Winner of the $20,000 first prize was Laura Arroyo Miniel of the United States, whose entry was entitled “Preventing Winter Off-Flavor with Solar Heating.”
HeroX is a social network for crowdsourcing innovation and human ingenuity, co-founded in 2013 by entrepreneur Christian Cotichini and XPRIZE founder and futurist Peter Diamandis.
Food prices jump; pandemic blamed
The coronavirus (COVID-19) pandemic had wide-ranging effects on U.S. consumers in 2020, including on the prices they encountered at the grocery store.
Grocery store food prices increased by 3.5%, on average, from 2019 to 2020. For context, the 20-year historical level of retail food price inflation is 2% per year – meaning the 2020 increase was 75% above average.
This level of retail food price inflation was last realized in 2011 when poor weather, low commodity harvests, high fuel prices and international trade disruptions increased global food prices.
Prices for every major food-at-home category except fresh fruits increased in 2020. Fresh fruit prices dropped 0.8% from 2019 because of domestic and international shifts in supply and demand.
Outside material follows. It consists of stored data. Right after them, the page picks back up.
-- ==== Sys2Proof/Machine/Summer.lean ====
section
/-! DEFINITION. The bus summer (chapter 5): listen windows and the accumulation set, totals, premix masters, suspension, meters,
and its work at a frame boundary. -/

namespace Sys2Proof.Machine

/-! ### The configuration (R73 to R77) -/

/-- Whether an enabled window selects a bus (R73). -/
def Window.selects (w : Window) (bus : Nat) : Bool :=
  w.enabled && (BitVec.ofNat 7 bus ^^^ w.base) &&& ~~~w.mask == 0

/-- The owned channels, then the window-selected buses not already listed, each ascending, before the cut at the capacity (R75). -/
def wantedBuses (owned : List Nat) (windows : Vector Window 4) : List Nat :=
  owned ++ (List.range 128).filter fun b => !owned.contains b && windows.toList.any fun w => w.selects b

/-- Builds a configuration from its owned set and its windows (R75). -/
def buildConfig (rate : Rate) (owned : List Nat) (windows : Vector Window 4) : SumConfig where
  owned := owned
  windows := windows
  buses := (wantedBuses owned windows).take rate.capacity
  oversubscribed := decide (rate.capacity < (wantedBuses owned windows).length)

/-- Marks a premix channel owned or not in a set kept ascending (R74). -/
def markOwned (p : Fin 64) (owned : Bool) (set : List Nat) : List Nat :=
  busesFrom 0 fun b => if b = p.val then owned else set.contains b

/-- The meters under a new accumulation set: a bus that stays keeps its meter, the others stand at 0 and 0 (R77). -/
def keepMeters (before after : List Nat) (meters : Vector Meter 128) : Vector Meter 128 :=
  mapFin meters fun b m => if before.contains b.val && after.contains b.val then m else ⟨0, 0⟩

/-- Step 1 of R79: the pending configuration is put in force if it differs, and WINDOW OVERSUBSCRIBED raised for an oversubscribed
set so put in force (R76). A copy that differs in owned set or windows alone, and builds the same oversubscribed set, is put in force and
raises it too, which is the model's choice (log entry 43). Decisions of channels that left the owned set are discarded (R86). -/
def putInForce (s : State) : State :=
  let m := s.summer
  if m.pending = m.config then s
  else raiseIf m.pending.oversubscribed .windowOversubscribed (s.setSummer { m with
    config := m.pending
    meters := keepMeters m.config.buses m.pending.buses m.meters
    suspended := m.suspended.filter fun p => m.pending.owned.contains p })

/-! ### Totals (R78 to R82) -/

/-- The list held for a sample; empty where none is held (R78). -/
def ownList (held : List (Nat × BusList)) (sample : Nat) : BusList := (held.lookup sample).getD []

/-- A list joins the held lists of its kind: at most two, the older sample discarded (R78). -/
def holdList (sample : Nat) (l : BusList) (held : List (Nat × BusList)) : List (Nat × BusList) :=
  (held ++ [(sample, l)]).drop (held.length - 1)

/-- The total of a bus: the own contribution and the fade-scaled term of each peer's entry, saturated (R79, R17, R6). -/
def busTotal (own : BusList) (peers : List (BusList × Nat)) (bus : Nat) : Int :=
  satWide (own.value bus + (peers.map fun (entries, k) => fadeTerm (entries.value bus) k).sum)

/-- The totals of the buses of the accumulation set that satisfy a test. -/
def totalsOf (buses : List Nat) (p : Nat → Bool) (own : BusList) (peers : List (BusList × Nat)) : BusList :=
  (buses.filter p).map fun b => (b, busTotal own peers b)

/-- The own list that enters the totals: left out while the station is listen-only (R81), and at the first boundary after ENGINE RESTART,
where own contributions are 0 (R91). -/
def State.ownShare (s : State) (l : BusList) : BusList := if s.listenOnly || s.engine.restarted then [] else l

/-! ### Suspension (R85, R86) -/

/-- Whether a lower-slot peer heard as LIVE or HOLD announces a channel (R85). -/
def announcedBelow (slot : Fin 16) (given : List (Fin 16 × LaneFrame × Nat)) (p : Nat) : Bool :=
  given.any fun (j, f, _) => decide (j < slot) && f.owned.contains p

/-- Step 3 of R79: each owned channel is judged; a channel newly found suspended raises PREMIX CONFLICT (R85). -/
def decideSuspensions (given : List (Fin 16 × LaneFrame × Nat)) (s : State) : State :=
  let now := s.summer.config.owned.filter (announcedBelow s.straps.slot given)
  raiseIf (now.any fun p => !s.summer.suspended.contains p) .premixConflict (s.setSummer { s.summer with suspended := now })

/-! ### Premix masters (R84) -/

/-- Step 4 of R79: every premix master's ramps advance (R9, R12, R14). -/
def advancePremix (s : State) : State :=
  s.setSummer { s.summer with premix := mapFin s.summer.premix fun _ m =>
    { m with levelRamp := m.levelRamp.advance, cutRamp := m.cutRamp.advance } }

/-- The master output m of a premix total (R9). -/
def PremixMaster.output (m : PremixMaster) (total : Int) : Int :=
  product (product total m.cutRamp.current) m.levelRamp.current

/-- The term of a premix-to-stem send: aimed at bus 64 + s, none where the target is none (R84). -/
def PremixSend.term (send : PremixSend) (m : Int) : BusList :=
  match send.target with
  | none => []
  | some stem => [(64 + stem.val, product m (coefficient send.code))]

/-- The premix-to-stem terms of a channel, given its total (R84). -/
def PremixMaster.terms (m : PremixMaster) (total : Int) : BusList :=
  m.send0.term (m.output total) ++ m.send1.term (m.output total)

/-- Step 6 of R79: the premix-to-stem terms of every owned channel that is not suspended (R84). -/
def State.premixTerms (s : State) (totals : BusList) : BusList :=
  (List.finRange 64).flatMap fun p =>
    if s.summer.config.owned.contains p.val && !s.summer.suspended.contains p.val then
      s.summer.premix[p].terms (totals.value p.val)
    else []

/-! ### Meters (R87) -/

/-- A total updates its bus's meter (R87). -/
def Meter.update (m : Meter) (total : Int) : Meter :=
  ⟨max m.peak total.natAbs, if 8388607 < total.natAbs then count16 m.overCount 1 else m.overCount⟩

/-- Step 8 of R79: every total updates its meter, and an over count leaving 0 raises OVER (R87). -/
def updateMeters (totals : BusList) (s : State) : State :=
  let after := mapFin s.summer.meters fun b m =>
    match totals.lookup b.val with
    | none => m
    | some total => m.update total
  raiseIf ((List.finRange 128).any fun b => s.summer.meters[b].overCount == 0 && after[b].overCount != 0) .busOver
    (s.setSummer { s.summer with meters := after })

/-! ### The boundary (R79) -/

/-- The held stem-bound sums that the completion at a boundary takes: none at the first boundary after ENGINE RESTART, which completes
premix-to-stem terms alone (R31). -/
def Engine.completing (e : Engine) : BusList := if e.restarted then [] else e.heldStems

/-- The strip engine completes the own stem contributions of a sample and hands them to the lane transmitter and the summer; the held
sums are released (R31). -/
def completeStems (sample : Nat) (premixTerms : BusList) (s : State) : State :=
  let l := completedStems s.engine.completing premixTerms
  let s := handOverB l (s.setEngine { s.engine with heldStems := [], restarted := false })
  s.setSummer { s.summer with ownStem := holdList sample l s.summer.ownStem }

/-- The summer's work at the boundary that ends the frame of a tag and a sample, steps 1 to 8 of R79, and the stem completion it
feeds (R31, R82). -/
def summerBoundary (tag : Tag) (sample : Nat) (s : State) : State :=
  let s := requestPeers tag (putInForce s)
  let given := s.given
  let s := advancePremix (decideSuspensions given (eachPeer Peer.rise s))
  let own := s.ownShare (ownList s.summer.ownPremix sample)
  let premixTotals := totalsOf s.summer.config.buses (fun b => decide (b < 64)) own
    (given.map fun (_, f, k) => (f.a, k))
  let terms := s.premixTerms premixTotals
  let ownStem := s.ownShare (if sample = 0 then [] else ownList s.summer.ownStem (sample - 1))
  let stemTotals := totalsOf s.summer.config.buses (fun b => decide (64 ≤ b)) ownStem
    (given.map fun (_, f, k) => (f.b, k))
  let totals := premixTotals ++ stemTotals
  let s := updateMeters totals s
  completeStems sample terms (s.setPorts { s.ports with totals := totals, totalsHanded := true })

end Sys2Proof.Machine
end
For example, stay-at-home orders in India, China and Taiwan created port delays and staffing issues in the produce supply chain, decreasing the capacity to import U.S. fruit – particularly apples, grapes and cherries. In the United States, the market for fruit shifted from foodservice outlets such as restaurants and caterers to retailers during the pandemic, contributing to an increased supply and reduced prices at grocery stores.
Consumers also purchased fewer perishable products during quarantine. “Fats and oils” was the only other food category to experience lower inflation than its historical value – likely as the result of high soybean yields and decreased demand for frying oils because of COVID-19.
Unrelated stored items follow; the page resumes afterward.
-- ==== Sys2Proof/Machine/Control.lean ====
section
/-! DEFINITION. The commands of the control port (R169 to R173 and the rule R170 names for each), ENGINE RESTART apart. -/

namespace Sys2Proof.Machine

/-! ### What the port sends (R169, R181) -/

/-- The bytes the port sends in a transaction, one for each byte received from chip select going active to inactive, given the state after
the command: 00h during the request, then the turnaround bytes, the status byte and the reply data, as far as the clock runs, and 00h past
the end of the reply. With no reply, an incomplete request or a part held in RESET, every byte is 00h (R169, R181). -/
def State.sentBytes (received : List Byte) (s : State) : List Byte :=
  let sent := match (decodeRequest received).request, s.control.reply with
    | some (_, _, data), some r => List.replicate (4 + data.length) 0 ++ r.bytes
    | none, _ => []
    | some _, none => []
  (sent ++ List.replicate received.length 0).take received.length

/-! ### Requests that carry no command (R169) -/

/-- CONTROL REQUEST ABANDONED: the request is discarded with no effect (R169). -/
def execControlRequestAbandoned (s : State) : Result := .next s

/-- COMMAND BYTE NAMES NO COMMAND: no command is taken, and the status is RANGE with no reply data (R169). -/
def execCommandByteNamesNoCommand (_command : Byte) (_address : BitVec 16) (_data : List Byte) (s : State) : Result :=
  onCommand s (refuse .range)

/-! ### Status and causes -/

/-- READ STATUS (R173). -/
def execReadStatus (address : BitVec 16) (data : List Byte) (s : State) : Result :=
  onBare address data s fun s => respond .ok s.statusReport (clearStatusCounters s)

/-- READ CAUSES: the cause set in 16 bits (R171, R181). -/
def execReadCauses (address : BitVec 16) (data : List Byte) (s : State) : Result :=
  onBare address data s fun s => respond .ok (beBytes 2 s.control.causes.toNat) s

/-- A command whose object address must be 0 and whose data is read by a reader; RANGE where it is not (R170, R182). -/
def onGlobal {α : Type} (address : BitVec 16) (d : Option α) (s : State) (f : α → State → State) : Result :=
  onCommand s fun s =>
    match d with
    | some v => if address = 0 then f v s else refuse .range s
    | none => refuse .range s

/-- CLEAR CAUSES (R171). -/
def execClearCauses (address : BitVec 16) (data : List Byte) (s : State) : Result :=
  onGlobal address (readCauseMarks data) s fun selection s => ok (clearSelected selection s)

/-- WRITE ATTENTION MASK (R172). -/
def execWriteAttentionMask (address : BitVec 16) (data : List Byte) (s : State) : Result :=
  onGlobal address (readCauseMarks data) s fun mask s => ok (s.setControl { s.control with mask := mask })

/-! ### Strips -/

/-- A command that names an existing strip (or its fader) and carries data a reader reads; RANGE where either fails (R19, R170). -/
def onStrip {α : Type} (address : BitVec 16) (d : Option α) (s : State) (f : Fin 64 → α → State → State) : Result :=
  onCommand s fun s =>
    match existing s address.toNat, d with
    | some i, some v => f i v s
    | _, _ => refuse .range s

/-- The data of a command that carries none (R182). -/
def readNone (data : List Byte) : Option Unit := if data = [] then some () else none

/-- READ STRIP (R37). -/
def execReadStrip (address : BitVec 16) (data : List Byte) (s : State) : Result :=
  onStrip address (readNone data) s fun i _ s => respond .ok (s.stripReport i) s

/-- The fields of a WRITE STRIP as stored, with the clamps of R35. -/
def Strip.store (d : StripData) (st : Strip) : Strip :=
  { st with
    role := d.role
    input := d.input
    trim := storedTrim d.trim
    manualCut := d.manualCut
    solo := d.solo
    soloSafe := d.soloSafe
    groups := d.groups
    mode := d.mode
    glideSteps := min 3000 d.glideSteps
    staticCode := storedCode d.staticCode }

/-- Whether a role would make a second master of one group on the station (R34, R35). -/
def State.secondMaster (s : State) (i : Fin 64) : Role → Bool
  | .audio => false
  | .groupMaster g => (List.finRange 64).any fun j => j != i && s.hasStrip j && s.strips[j].role == .groupMaster g

/-- Whether two records differ in solo, solo safe, member groups or static fader code, the written inputs of the effective cut and level
(R23, R26). -/
def Strip.inputsDiffer (before after : Strip) : Bool :=
  before.solo != after.solo || before.soloSafe != after.soloSafe || before.groups != after.groups ||
    before.staticCode != after.staticCode

/-- A taken WRITE STRIP: every field is stored, and then each field whose stored value changed is handed on in the order R35 lists: role,
manual cut, the inputs of the effective cut and level, and mode (log entry 14). -/
def writeStripWork (i : Fin 64) (d : StripData) (s : State) : State :=
  let before := s.strips[i]
  let s := modStrip i (Strip.store d) s
  let after := s.strips[i]
  let s := if before.role = after.role then s else changeRole i before.role s
  let s := if before.manualCut = after.manualCut then s else changeCut i s
  let s := if before.inputsDiffer after then evalStrip i s else s
  if before.mode = after.mode then s else changeMode i s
Meat prices showed the largest annual increases in 2020. Beef and veal prices jumped 9.6%, pork rose 6.3%, poultry was up 5.6% and “other meat” showed a 4.4% jump.
The spike in meat prices was due to reduced supply because of COVID-19-related processing plant closures. Meat had not experienced this level of inflation since 2014, when drought and high feed costs combined to drive up retail prices.
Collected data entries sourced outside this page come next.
/-- The sum of the terms that the sends of the existing AUDIO strips aim at a bus: a POST send takes z, a PRE send the cut sample u
(R8, R28, R30). -/
def State.sendSum (s : State) (samples : Vector Int 64) (b : Nat) : Int :=
  ∑ i : Fin 64, ∑ n : Fin 4,
    if s.hasStrip i = true ∧ s.strips[i].role = .audio ∧ s.strips[i].sends[n].on = true ∧ s.strips[i].sends[n].bus.val = b then
      match s.strips[i].sends[n].tap with
      | .post => product (s.stripOutput samples i) (coefficient s.strips[i].sends[n].code)
      | .pre => product
          (product (product (s.strips[i].inputSample s.rate samples) (coefficient s.strips[i].trim)) s.strips[i].cutRamp.current)
          (coefficient s.strips[i].sends[n].code)
    else 0

/-- A move's value as a level code, 0 for a cut. -/
def MoveValue.code : MoveValue → Nat
  | .level code _ => code
  | .cut _ => 0

/-- The kind of a move's value. -/
def MoveValue.kind : MoveValue → Kind
  | .level _ _ => .level
  | .cut _ => .cut

/-- The level code a record carries, 0 where it carries none. -/
def Record.code : Record → Nat
  | .punchIn _ _ _ => 0
  | .move _ _ v => v.code
  | .punchOut _ _ _ => 0

/-- Every code and count a strip record holds lies in its range (2.1, R3, R35). -/
def Strip.inRange (st : Strip) : Prop :=
  (780 ≤ st.trim ∧ st.trim ≤ 1020) ∧ st.glideSteps ≤ 3000 ∧ st.staticCode ≤ 1020 ∧ st.liveCode ≤ 1020 ∧ st.storeLevel ≤ 1020 ∧
  (st.groups.length ≤ 4 ∧ st.groups.Nodup) ∧ ∀ n : Fin 4, st.sends[n].code ≤ 1020

/-- Every level code of the automation engine's record and lists lies within 0 to 1020 (R138, R141, R143, R145). -/
def AutoStrip.inRange (a : AutoStrip) : Prop :=
  (∀ code, a.readLevel = some code → code ≤ 1020) ∧ a.glideStart ≤ 1020 ∧ a.glideLength ≤ 3000 ∧ a.glideStep ≤ a.glideLength ∧
  (a.phase = .glide → a.glideStep < a.glideLength) ∧
  ∀ m ∈ a.levelMoves, m.code ≤ 1020

/-- Every level code of the strips, the automation engine, the journal and the fader records lies within 0 to 1020 (R3). -/
def CodesInRange (s : State) : Prop :=
  (∀ i : Fin 64, s.strips[i].inRange) ∧ (∀ i : Fin 64, s.playback.strips[i].inRange) ∧
  (∀ r ∈ s.pass.journal, r.code ≤ 1020) ∧ ∀ i : Fin 64, s.surface.faders[i].lastCode ≤ 1020

/-! ### Causes (R171) -/

/-- Whether a peer's due request finds a frame of the tag the boundary ends. -/
def State.dueFrameQueued (s : State) (j : Fin 16) : Prop := ∃ f ∈ s.peers[j].queue, f.tag = s.clock.tag

/-- Whether a peer's next due request can carry it over a transition that R67 names. -/
def State.peerAtEdge (s : State) (j : Fin 16) : Prop :=
  match s.peers[j].state with
  | .absent => s.dueFrameQueued j
  | .acquiring => (15 ≤ s.peers[j].good ∧ s.dueFrameQueued j) ∨ 7 ≤ s.peers[j].miss
  | .live => False
  | .hold => False
  | .gap => 7 ≤ s.peers[j].miss

/-- Whether a peer's next due request can leave it LIVE or HOLD with a frame that announces a channel (R64, R85). -/
def State.mayAnnounce (s : State) (j : Fin 16) (p : Nat) : Prop :=
  (s.peers[j].state ≠ .absent ∧ ∃ f ∈ s.peers[j].queue, f.tag = s.clock.tag ∧ p ∈ f.owned) ∨
  ((s.peers[j].state = .live ∨ s.peers[j].state = .hold) ∧ ∃ f, s.peers[j].last = some f ∧ p ∈ f.owned)

/-- Whether a command offers records to the journal: a pass message, PASS OPEN and PASS CLOSE on a listen-only station, an automation step,
a scan, the silence of the link, WRITE STRIP and a position record (R154 to R159). -/
def offersRecords (s : State) (c : Instr) : Prop :=
  (∃ bits, c = .groupMessageEnd bits) ∨ (s.listenOnly = true ∧ ∃ address data, c = .passOpen address data ∨ c = .passClose address data) ∨
  c = .automationStep ∨ (∃ bytes, c = .scanArrival bytes) ∨ c = .silenceWindowExpiry ∨ (∃ address data, c = .writeStrip address data) ∨
  ∃ bytes, c = .positionRecordArrival bytes

/-- Whether a command can raise a cause between two states: it is one of the commands whose rule raises the cause, and the state has what
that rule asks for (the rules that R171 names). -/
def mayRaise (s t : State) (c : Instr) : Cause → Prop
  | .peerChange =>
    (makesBoundary s c ∧ ∃ j : Fin 16, j ≠ s.straps.slot ∧ s.peerAtEdge j) ∨
      (c = .engineRestart 0 [] ∧ ∃ j : Fin 16, j ≠ s.straps.slot ∧ s.peers[j].state ≠ .absent)
  | .slotConflict => ∃ readBack clean f, c = .laneFrameCompletion readBack clean ∧ s.tx.inFlight = some f ∧ 1 ≤ s.tx.mismatches ∧
      (readBack ≠ laneFrameBytes f ∨ clean = false)
  | .premixConflict => makesBoundary s c ∧ ∃ (p : Nat) (j : Fin 16), p ∈ s.summer.pending.owned ∧ p ∉ s.summer.suspended ∧
      j < s.straps.slot ∧ s.mayAnnounce j p
  | .groupConflict => ∃ bits m, c = .groupMessageEnd bits ∧ s.group.line = .message ∧ readMessage bits = some m ∧
      (m.kind = .groupLevel ∨ m.kind = .groupCut) ∧ m.slot ≠ s.straps.slot ∧ ∃ x ∈ s.group.mastered, x.group.val = m.number
  | .clockChange =>
    (∃ marked time, c = .referenceEdge marked time ∧
      (s.clock.state = .free ∨ s.clock.state = .holdover ∨
        (s.clock.state = .locking ∧ 255 ≤ s.clock.acquisition ∧ ∃ e, s.clock.latestEdge = some e ∧
          s.rate.nominal - 1 ≤ time - e ∧ time - e ≤ s.rate.nominal + 1) ∨
        (s.clock.state = .locked ∧ ∃ e, s.clock.latestEdge = some e ∧
          (time - e < s.rate.nominal - 1 ∨ s.rate.nominal + 1 < time - e)))) ∨
      (c = .lossWindowExpiry ∧ (s.clock.state = .locking ∨ s.clock.state = .locked) ∧ s.clock.latestEdge ≠ none ∧ s.expirySuperseded = false)
  | .busOver => makesBoundary s c ∧ ∃ (b : Fin 128) (v : Int), b.val ∈ s.summer.pending.buses ∧
      (s.summer.meters[b].overCount = 0 ∨ b.val ∉ s.summer.config.buses) ∧ t.ports.totals.lookup b.val = some v ∧ 8388607 < v.natAbs
  | .laneOverflow => c = .stripFrameProcess ∧ s.listenOnly = false ∧ s.engine.handed ≠ none ∧
      (s.rate.capacity < s.tx.pendingB.length ∨
        ∃ l : List Nat, l.Nodup ∧ (∀ b ∈ l, b < 64 ∧ s.aimsAt b) ∧ s.rate.capacity < l.length)
  | .windowOversubscribed => makesBoundary s c ∧ s.summer.pending ≠ s.summer.config ∧ s.summer.pending.oversubscribed = true
  | .inputSilent => makesBoundary s c ∧ ∃ j : Fin 8, s.ports.inputs[j].running = true ∧ s.ports.inputs[j].held = none
  | .stuckTouch => ∃ bytes readings r, c = .scanArrival bytes ∧ readScan bytes = some readings ∧ r ∈ readings ∧
      s.hasStrip r.fader = true ∧ s.surface.faders[r.fader].touched = true ∧ s.surface.faders[r.fader].baseline ≠ none ∧
      59999 ≤ s.surface.faders[r.fader].touchedScans
  | .journalFull => (s.pass.state = .recording ∨ (s.pass.state = .idle ∧ s.playback.transport = .playing)) ∧ offersRecords s c ∧
      t.pass.incomplete = true ∧ t.pass.free ≤ 1
  | .passMissed => ∃ bits m, c = .groupMessageEnd bits ∧ s.group.line = .message ∧ readMessage bits = some m ∧ m.kind = .passOpen ∧
      (s.pass.state = .review ∨ s.pass.state = .merging ∨ (s.pass.state = .recording ∧ s.pass.number ≠ some m.number))
  | .mergeDone =>
    (makesBoundary s c ∧ s.pass.state = .merging ∧ s.pass.mergeList.length = 1) ∨
      (c = .passKeep 0 [] ∧ s.pass.state = .review ∧ ∀ i k p, .punchIn i k p ∉ s.pass.journal)
  | .mergeAborted => c = .engineRestart 0 [] ∧ s.pass.state = .merging
  | .lineError =>
    (c = .lineFault ∧ ∃ e ∈ s.group.queue, e.inFlight ≠ none) ∨
      ∃ bits, c = .groupMessageEnd bits ∧ s.group.line = .message ∧
        (readMessage bits = none ∨ ∃ e ∈ s.group.queue, e.inFlight ≠ none ∧ messageBits (s.ownMessage e) ≠ bits)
Stay-at-home mandates in 2020 increased demand for several food products in retail stores, rather than at restaurants and schools. Supply chains struggled to adapt to this transition, which put upward pressure on retail prices.
Commodities particularly affected by this transition include meats, dairy, eggs and nonalcoholic beverages. Dairy prices rose 4.4%, eggs were up 4.3% and nonalcoholic beverage prices increased 3.6% during the year.